Input material.
*** Block opens ***
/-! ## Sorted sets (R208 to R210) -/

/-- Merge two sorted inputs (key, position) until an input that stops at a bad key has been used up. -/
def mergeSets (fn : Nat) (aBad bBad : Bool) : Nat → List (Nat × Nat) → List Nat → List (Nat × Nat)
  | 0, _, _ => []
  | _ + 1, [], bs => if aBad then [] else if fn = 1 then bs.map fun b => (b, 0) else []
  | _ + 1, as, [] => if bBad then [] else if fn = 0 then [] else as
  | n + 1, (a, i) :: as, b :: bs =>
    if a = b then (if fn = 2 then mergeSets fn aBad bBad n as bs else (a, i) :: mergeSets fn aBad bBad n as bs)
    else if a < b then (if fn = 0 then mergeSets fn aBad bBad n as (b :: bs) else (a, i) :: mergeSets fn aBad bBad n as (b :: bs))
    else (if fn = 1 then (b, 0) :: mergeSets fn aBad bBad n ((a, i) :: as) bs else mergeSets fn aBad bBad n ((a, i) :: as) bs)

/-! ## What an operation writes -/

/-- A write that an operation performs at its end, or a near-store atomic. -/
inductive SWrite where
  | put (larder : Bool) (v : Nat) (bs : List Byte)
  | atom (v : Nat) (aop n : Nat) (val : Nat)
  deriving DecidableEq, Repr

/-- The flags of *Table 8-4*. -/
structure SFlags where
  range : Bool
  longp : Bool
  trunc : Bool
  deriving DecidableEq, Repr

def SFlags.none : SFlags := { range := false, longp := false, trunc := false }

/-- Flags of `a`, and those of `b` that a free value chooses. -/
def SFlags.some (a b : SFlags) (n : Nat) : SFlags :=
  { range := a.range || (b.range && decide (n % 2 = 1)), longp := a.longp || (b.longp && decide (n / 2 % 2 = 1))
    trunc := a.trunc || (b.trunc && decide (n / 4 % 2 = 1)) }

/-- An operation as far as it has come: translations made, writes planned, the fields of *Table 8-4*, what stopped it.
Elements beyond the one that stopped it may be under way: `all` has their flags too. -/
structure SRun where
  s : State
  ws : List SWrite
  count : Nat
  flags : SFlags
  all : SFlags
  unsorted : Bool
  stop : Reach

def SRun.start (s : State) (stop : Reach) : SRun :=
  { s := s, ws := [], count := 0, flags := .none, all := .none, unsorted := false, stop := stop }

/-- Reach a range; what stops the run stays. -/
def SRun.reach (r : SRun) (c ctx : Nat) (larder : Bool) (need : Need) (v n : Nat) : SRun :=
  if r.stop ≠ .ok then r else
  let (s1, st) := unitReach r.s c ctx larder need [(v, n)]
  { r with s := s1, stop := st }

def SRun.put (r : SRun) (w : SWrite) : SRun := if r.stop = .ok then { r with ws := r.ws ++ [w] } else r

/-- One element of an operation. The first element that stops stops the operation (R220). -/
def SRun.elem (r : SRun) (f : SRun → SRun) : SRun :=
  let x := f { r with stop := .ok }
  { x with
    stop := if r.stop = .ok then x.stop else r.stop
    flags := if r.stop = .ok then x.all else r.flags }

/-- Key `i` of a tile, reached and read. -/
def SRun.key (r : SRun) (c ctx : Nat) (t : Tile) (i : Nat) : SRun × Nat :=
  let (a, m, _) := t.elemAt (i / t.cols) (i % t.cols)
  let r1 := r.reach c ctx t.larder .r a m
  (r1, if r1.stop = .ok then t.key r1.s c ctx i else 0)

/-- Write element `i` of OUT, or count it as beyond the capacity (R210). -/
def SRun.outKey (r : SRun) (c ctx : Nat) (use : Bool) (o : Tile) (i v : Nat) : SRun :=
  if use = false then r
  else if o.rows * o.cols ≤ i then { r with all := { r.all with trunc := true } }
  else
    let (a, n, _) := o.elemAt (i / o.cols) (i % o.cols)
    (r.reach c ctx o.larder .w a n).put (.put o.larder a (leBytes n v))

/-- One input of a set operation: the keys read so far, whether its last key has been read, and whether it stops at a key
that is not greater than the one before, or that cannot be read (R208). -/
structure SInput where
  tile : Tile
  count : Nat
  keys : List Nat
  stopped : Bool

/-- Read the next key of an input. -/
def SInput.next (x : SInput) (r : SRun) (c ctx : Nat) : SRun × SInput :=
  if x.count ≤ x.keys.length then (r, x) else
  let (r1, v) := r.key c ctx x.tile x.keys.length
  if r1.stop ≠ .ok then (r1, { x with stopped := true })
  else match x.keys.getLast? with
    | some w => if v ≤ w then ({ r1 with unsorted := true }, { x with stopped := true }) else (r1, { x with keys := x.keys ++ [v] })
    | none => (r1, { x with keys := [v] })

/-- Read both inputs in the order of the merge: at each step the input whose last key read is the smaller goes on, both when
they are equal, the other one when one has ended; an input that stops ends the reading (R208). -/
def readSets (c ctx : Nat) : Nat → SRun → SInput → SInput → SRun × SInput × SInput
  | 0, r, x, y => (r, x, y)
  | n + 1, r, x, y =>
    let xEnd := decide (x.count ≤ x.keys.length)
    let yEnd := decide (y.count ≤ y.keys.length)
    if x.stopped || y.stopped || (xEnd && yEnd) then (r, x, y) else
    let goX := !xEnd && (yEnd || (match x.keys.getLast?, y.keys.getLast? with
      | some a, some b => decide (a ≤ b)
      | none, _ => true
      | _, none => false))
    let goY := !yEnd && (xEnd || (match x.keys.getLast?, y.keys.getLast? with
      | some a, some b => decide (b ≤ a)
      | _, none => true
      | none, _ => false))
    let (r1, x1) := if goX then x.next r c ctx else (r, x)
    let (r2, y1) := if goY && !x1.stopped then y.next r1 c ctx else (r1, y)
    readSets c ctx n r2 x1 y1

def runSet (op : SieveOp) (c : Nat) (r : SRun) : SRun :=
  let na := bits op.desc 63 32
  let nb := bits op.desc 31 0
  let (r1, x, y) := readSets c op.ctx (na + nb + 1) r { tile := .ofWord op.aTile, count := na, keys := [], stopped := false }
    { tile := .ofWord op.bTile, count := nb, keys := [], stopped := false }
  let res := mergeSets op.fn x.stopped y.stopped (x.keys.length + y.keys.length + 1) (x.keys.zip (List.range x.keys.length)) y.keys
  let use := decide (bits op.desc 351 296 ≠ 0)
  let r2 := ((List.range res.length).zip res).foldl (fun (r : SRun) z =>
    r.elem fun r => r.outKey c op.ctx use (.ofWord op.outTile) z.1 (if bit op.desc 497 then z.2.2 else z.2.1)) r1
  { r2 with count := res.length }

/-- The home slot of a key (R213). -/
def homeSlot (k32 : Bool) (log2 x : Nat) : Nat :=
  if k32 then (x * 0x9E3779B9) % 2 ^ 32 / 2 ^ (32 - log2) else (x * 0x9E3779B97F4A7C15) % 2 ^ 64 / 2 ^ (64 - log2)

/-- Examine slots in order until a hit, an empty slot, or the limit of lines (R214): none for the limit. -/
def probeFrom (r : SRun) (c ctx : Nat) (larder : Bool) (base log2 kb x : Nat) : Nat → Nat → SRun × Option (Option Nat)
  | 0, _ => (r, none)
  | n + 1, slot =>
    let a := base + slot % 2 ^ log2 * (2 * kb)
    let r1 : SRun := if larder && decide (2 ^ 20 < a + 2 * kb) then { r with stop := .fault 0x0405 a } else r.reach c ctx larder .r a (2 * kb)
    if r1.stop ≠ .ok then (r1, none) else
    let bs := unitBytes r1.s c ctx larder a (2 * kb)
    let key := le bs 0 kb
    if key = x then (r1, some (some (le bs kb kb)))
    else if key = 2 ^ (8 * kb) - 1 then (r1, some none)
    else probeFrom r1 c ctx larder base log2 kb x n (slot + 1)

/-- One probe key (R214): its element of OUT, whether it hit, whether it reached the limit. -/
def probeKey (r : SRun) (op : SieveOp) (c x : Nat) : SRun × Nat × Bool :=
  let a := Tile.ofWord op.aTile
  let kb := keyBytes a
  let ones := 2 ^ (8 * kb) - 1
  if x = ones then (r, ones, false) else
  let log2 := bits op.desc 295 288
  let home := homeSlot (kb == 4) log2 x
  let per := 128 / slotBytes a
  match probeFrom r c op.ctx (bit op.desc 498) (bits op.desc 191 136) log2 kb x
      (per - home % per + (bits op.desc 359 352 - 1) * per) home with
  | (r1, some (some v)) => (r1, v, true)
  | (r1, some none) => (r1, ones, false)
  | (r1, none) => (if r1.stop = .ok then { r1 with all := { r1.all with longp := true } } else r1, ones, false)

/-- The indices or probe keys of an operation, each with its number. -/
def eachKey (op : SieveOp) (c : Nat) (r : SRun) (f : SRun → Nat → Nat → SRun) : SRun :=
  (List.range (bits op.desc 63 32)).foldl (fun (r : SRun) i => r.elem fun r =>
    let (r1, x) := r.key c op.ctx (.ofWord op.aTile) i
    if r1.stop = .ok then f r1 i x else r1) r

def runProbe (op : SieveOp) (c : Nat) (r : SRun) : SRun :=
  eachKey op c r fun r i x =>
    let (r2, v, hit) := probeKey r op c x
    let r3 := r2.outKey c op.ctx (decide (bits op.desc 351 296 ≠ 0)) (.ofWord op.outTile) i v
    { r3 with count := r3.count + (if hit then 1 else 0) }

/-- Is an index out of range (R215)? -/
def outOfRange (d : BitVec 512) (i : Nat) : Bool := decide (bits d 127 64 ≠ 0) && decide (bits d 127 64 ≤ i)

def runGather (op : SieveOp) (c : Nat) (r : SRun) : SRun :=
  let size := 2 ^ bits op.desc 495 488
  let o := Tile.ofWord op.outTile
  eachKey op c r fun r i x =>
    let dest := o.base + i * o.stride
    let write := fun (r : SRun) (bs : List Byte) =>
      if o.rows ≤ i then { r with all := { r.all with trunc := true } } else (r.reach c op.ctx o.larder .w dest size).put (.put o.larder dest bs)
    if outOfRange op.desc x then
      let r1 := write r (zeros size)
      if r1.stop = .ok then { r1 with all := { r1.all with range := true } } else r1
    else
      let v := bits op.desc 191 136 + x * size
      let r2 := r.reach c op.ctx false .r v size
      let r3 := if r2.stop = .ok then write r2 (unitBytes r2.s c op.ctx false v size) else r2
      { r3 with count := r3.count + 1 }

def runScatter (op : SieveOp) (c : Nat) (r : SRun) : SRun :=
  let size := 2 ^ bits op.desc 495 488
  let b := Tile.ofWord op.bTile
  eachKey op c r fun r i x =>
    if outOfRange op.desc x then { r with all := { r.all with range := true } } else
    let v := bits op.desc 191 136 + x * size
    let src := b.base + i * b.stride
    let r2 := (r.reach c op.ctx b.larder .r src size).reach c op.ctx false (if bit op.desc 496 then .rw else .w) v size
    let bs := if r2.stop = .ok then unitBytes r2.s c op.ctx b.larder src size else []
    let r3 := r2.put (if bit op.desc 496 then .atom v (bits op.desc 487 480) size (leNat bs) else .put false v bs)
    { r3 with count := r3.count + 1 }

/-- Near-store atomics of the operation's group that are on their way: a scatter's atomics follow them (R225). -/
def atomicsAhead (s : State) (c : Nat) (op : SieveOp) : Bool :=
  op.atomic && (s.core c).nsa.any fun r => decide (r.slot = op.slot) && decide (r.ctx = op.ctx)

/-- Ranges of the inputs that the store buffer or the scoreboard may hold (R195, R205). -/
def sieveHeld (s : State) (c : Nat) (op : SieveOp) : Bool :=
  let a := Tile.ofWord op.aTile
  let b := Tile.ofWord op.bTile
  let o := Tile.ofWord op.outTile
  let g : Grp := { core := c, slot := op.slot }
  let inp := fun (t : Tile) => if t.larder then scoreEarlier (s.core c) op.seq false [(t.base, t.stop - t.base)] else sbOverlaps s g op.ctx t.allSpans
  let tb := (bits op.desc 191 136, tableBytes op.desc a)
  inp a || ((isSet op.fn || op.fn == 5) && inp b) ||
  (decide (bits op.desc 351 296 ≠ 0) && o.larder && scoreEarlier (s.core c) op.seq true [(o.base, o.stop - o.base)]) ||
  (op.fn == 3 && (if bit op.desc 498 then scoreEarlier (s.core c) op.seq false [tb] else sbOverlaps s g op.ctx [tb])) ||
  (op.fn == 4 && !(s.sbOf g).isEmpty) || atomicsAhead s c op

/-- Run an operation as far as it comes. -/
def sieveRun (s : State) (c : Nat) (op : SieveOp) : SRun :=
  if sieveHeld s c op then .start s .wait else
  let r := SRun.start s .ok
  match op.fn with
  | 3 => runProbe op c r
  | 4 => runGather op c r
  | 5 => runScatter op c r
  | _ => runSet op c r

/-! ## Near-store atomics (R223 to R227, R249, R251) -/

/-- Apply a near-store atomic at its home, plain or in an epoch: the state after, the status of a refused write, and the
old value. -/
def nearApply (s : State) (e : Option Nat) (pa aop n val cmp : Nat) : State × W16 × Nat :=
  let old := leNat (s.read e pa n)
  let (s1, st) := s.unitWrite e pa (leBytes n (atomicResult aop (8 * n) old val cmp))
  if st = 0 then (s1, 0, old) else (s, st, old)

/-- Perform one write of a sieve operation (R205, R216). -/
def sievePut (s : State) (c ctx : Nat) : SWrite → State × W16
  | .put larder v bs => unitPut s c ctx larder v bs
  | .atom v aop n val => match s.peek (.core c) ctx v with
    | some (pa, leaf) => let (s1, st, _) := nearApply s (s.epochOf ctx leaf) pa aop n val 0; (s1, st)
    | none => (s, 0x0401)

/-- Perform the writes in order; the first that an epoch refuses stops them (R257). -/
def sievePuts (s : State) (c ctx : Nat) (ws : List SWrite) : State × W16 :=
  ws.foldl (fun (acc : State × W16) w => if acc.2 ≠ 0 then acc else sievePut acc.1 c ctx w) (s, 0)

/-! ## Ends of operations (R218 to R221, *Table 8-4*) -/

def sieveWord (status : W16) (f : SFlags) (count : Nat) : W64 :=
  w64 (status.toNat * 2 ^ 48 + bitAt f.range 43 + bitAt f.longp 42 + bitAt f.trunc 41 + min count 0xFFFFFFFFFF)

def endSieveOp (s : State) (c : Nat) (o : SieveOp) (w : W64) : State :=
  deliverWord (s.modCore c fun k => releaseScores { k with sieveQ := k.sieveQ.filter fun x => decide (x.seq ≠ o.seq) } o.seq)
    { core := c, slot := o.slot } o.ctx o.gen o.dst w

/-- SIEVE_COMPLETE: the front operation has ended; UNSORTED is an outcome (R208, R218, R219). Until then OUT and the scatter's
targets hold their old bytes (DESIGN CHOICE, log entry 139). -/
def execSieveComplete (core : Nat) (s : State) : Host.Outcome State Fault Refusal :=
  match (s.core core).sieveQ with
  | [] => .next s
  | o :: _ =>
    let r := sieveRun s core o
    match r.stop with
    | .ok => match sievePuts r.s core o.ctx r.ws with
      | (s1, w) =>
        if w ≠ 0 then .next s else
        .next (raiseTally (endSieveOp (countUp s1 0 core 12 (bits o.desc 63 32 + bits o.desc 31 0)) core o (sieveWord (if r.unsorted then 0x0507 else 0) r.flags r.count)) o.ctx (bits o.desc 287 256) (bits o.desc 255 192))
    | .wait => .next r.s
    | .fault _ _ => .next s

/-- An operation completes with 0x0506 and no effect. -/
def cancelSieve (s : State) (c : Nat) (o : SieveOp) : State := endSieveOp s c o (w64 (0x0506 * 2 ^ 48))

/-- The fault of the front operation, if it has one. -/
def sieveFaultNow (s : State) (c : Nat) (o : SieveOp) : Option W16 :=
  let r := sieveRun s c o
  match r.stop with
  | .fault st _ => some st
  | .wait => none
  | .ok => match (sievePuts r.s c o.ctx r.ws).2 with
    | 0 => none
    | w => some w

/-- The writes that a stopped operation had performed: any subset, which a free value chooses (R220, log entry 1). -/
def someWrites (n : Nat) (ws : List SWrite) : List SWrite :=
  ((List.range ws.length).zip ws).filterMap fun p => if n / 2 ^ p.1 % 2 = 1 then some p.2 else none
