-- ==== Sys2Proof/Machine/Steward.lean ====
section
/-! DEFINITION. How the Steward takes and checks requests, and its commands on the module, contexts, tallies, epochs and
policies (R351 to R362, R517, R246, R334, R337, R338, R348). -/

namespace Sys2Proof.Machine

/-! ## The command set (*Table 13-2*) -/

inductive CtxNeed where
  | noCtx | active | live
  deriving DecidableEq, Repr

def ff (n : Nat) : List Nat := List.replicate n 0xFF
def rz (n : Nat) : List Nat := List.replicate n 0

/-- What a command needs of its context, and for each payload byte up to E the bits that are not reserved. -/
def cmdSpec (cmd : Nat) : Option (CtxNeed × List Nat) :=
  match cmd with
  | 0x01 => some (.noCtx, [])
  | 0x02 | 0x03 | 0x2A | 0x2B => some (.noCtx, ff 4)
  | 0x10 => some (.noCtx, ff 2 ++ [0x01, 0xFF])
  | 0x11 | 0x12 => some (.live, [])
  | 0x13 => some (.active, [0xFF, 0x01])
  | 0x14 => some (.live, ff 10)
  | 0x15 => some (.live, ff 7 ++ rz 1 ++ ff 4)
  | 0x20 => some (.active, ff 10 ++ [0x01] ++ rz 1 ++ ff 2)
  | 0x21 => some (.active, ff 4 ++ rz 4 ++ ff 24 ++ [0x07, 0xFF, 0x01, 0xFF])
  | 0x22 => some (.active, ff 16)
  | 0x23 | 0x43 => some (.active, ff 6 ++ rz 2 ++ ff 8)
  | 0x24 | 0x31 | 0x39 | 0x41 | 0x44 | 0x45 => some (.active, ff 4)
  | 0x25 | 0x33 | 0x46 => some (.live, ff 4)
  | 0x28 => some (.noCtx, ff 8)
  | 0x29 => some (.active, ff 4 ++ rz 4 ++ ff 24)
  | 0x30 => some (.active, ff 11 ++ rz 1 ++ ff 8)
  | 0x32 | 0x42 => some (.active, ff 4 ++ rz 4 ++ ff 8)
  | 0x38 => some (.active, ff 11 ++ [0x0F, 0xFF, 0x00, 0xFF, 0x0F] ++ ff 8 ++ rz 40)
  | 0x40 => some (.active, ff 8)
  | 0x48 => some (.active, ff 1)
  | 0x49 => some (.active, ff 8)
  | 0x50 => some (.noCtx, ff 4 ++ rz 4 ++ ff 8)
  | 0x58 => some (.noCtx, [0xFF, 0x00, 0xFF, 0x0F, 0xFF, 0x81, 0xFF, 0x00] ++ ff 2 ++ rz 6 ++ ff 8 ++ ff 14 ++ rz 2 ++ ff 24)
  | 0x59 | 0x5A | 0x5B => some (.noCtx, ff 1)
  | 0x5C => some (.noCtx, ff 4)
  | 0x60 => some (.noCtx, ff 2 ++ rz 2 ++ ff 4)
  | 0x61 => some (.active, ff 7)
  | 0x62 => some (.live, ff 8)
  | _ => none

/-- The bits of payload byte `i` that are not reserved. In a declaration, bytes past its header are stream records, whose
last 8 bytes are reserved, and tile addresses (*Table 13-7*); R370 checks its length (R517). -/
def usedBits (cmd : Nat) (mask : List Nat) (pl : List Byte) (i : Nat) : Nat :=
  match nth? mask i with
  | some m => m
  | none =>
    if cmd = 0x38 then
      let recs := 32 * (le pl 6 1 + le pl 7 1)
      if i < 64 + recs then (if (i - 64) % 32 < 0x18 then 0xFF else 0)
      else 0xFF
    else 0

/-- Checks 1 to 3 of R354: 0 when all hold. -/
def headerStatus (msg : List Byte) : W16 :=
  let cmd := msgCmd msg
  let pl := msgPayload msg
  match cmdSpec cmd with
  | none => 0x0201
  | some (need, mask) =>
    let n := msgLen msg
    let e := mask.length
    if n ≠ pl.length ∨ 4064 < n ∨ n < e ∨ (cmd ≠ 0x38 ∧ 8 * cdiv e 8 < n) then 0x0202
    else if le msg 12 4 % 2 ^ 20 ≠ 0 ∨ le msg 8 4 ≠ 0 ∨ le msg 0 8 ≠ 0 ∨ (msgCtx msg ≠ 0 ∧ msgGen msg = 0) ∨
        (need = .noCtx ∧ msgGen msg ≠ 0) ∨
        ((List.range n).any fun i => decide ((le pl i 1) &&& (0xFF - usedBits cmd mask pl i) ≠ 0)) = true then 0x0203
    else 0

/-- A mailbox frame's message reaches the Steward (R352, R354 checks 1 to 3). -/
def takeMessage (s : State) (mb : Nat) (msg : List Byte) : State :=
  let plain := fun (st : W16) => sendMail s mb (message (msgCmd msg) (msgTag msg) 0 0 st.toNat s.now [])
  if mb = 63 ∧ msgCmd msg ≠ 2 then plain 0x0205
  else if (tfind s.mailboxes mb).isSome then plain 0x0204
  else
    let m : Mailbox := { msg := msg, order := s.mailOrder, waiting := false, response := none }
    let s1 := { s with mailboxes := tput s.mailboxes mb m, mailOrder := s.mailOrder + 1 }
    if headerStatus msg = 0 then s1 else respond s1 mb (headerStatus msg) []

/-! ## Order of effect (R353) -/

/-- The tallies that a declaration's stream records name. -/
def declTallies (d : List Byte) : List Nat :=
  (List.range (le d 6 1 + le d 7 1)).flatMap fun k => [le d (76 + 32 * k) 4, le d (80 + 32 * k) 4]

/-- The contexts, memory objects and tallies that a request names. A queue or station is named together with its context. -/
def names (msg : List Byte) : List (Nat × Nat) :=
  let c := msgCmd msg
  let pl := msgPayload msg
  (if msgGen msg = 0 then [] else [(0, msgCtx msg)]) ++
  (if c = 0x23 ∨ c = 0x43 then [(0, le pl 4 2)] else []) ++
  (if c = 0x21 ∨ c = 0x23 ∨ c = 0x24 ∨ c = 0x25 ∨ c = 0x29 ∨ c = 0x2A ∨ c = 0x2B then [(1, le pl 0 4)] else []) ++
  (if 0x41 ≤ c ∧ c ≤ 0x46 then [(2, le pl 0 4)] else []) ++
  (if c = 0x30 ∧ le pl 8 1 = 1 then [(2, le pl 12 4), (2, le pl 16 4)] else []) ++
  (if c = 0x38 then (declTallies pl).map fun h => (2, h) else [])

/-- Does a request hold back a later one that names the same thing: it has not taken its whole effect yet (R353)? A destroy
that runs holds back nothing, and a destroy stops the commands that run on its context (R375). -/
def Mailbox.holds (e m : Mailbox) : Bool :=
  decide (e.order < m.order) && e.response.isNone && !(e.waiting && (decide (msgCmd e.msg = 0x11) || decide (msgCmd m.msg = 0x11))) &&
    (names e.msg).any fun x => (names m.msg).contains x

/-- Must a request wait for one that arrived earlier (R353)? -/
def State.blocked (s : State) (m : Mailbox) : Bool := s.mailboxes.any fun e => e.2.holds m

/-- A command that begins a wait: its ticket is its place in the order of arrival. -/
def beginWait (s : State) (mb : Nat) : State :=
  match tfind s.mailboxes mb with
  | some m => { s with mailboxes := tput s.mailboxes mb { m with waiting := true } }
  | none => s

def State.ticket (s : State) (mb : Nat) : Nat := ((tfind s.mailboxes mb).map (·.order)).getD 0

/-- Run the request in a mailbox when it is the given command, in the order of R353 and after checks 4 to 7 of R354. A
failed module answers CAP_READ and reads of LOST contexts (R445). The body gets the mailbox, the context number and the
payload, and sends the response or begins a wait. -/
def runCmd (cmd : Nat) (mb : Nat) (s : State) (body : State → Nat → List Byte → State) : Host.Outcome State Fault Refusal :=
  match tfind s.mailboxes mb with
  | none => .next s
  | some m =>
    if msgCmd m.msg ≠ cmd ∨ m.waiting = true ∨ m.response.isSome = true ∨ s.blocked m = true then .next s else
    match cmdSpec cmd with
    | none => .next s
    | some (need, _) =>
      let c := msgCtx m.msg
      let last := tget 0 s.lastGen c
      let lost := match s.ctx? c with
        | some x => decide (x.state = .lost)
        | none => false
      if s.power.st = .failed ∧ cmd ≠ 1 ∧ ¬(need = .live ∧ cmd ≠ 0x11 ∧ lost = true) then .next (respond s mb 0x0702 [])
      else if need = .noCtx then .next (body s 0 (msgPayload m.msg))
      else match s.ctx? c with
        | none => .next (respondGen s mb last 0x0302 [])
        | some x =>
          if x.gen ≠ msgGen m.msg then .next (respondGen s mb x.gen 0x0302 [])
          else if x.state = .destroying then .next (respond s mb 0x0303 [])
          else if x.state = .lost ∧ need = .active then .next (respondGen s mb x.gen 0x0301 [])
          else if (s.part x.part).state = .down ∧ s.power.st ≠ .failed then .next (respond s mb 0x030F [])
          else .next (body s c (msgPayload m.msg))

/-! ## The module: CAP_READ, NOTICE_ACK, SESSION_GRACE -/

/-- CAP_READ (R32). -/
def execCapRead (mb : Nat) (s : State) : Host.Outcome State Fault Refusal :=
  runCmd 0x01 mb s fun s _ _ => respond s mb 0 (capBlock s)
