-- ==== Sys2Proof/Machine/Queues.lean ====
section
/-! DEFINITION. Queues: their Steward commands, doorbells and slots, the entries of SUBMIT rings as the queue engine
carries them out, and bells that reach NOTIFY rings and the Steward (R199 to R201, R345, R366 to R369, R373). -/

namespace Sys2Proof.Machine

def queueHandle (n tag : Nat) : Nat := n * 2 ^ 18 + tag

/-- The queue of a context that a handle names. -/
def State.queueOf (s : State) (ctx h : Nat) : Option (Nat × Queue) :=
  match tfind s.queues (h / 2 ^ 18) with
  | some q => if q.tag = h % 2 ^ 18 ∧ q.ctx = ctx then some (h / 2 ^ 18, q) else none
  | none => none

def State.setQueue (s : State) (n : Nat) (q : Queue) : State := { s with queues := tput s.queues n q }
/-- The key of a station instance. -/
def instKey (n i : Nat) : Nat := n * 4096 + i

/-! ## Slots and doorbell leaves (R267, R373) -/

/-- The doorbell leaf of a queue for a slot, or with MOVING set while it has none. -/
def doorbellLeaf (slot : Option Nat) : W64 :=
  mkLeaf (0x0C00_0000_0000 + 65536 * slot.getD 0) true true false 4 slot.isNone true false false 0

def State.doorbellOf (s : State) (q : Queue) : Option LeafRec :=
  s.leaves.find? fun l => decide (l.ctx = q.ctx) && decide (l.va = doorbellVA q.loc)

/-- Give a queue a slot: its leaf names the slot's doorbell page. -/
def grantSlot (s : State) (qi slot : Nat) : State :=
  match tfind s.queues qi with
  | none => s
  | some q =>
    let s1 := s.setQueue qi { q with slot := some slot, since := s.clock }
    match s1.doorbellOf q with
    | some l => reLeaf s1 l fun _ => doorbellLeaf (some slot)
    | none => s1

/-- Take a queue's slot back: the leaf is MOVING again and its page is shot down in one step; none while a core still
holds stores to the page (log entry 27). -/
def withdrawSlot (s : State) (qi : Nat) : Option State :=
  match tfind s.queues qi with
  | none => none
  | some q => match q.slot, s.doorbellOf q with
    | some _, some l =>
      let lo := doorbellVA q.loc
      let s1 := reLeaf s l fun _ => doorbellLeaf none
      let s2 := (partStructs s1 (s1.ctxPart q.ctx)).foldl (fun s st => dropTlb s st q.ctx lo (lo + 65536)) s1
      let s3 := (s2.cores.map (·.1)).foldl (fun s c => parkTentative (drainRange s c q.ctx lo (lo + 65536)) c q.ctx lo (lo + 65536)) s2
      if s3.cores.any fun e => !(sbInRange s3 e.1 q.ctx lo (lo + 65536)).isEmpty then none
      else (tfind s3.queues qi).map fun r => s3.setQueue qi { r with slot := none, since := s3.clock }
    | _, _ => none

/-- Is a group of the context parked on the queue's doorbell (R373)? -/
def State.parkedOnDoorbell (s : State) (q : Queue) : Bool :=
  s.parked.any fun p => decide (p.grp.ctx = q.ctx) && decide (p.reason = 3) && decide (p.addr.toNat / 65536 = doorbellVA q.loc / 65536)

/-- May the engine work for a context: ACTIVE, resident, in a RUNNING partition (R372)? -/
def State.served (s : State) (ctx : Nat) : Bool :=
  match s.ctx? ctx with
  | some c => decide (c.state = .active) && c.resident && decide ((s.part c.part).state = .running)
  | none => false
*** Block closes ***
Assignment.
Starting with the line that holds "(val : Nat)" and ending with the line that holds "structure SRun where", retype every line in the data above exactly, and nothing else.

Solution to the exercise.
  | atom (v : Nat) (aop n : Nat) (val : Nat)
  deriving DecidableEq, Repr

/-- The flags of *Table 8-4*. -/
structure SFlags where
  range : Bool
  longp : Bool
  trunc : Bool
  deriving DecidableEq, Repr

def SFlags.none : SFlags := { range := false, longp := false, trunc := false }

/-- Flags of `a`, and those of `b` that a free value chooses. -/
def SFlags.some (a b : SFlags) (n : Nat) : SFlags :=
  { range := a.range || (b.range && decide (n % 2 = 1)), longp := a.longp || (b.longp && decide (n / 2 % 2 = 1))
    trunc := a.trunc || (b.trunc && decide (n / 4 % 2 = 1)) }

/-- An operation as far as it has come: translations made, writes planned, the fields of *Table 8-4*, what stopped it.
Elements beyond the one that stopped it may be under way: `all` has their flags too. -/
structure SRun where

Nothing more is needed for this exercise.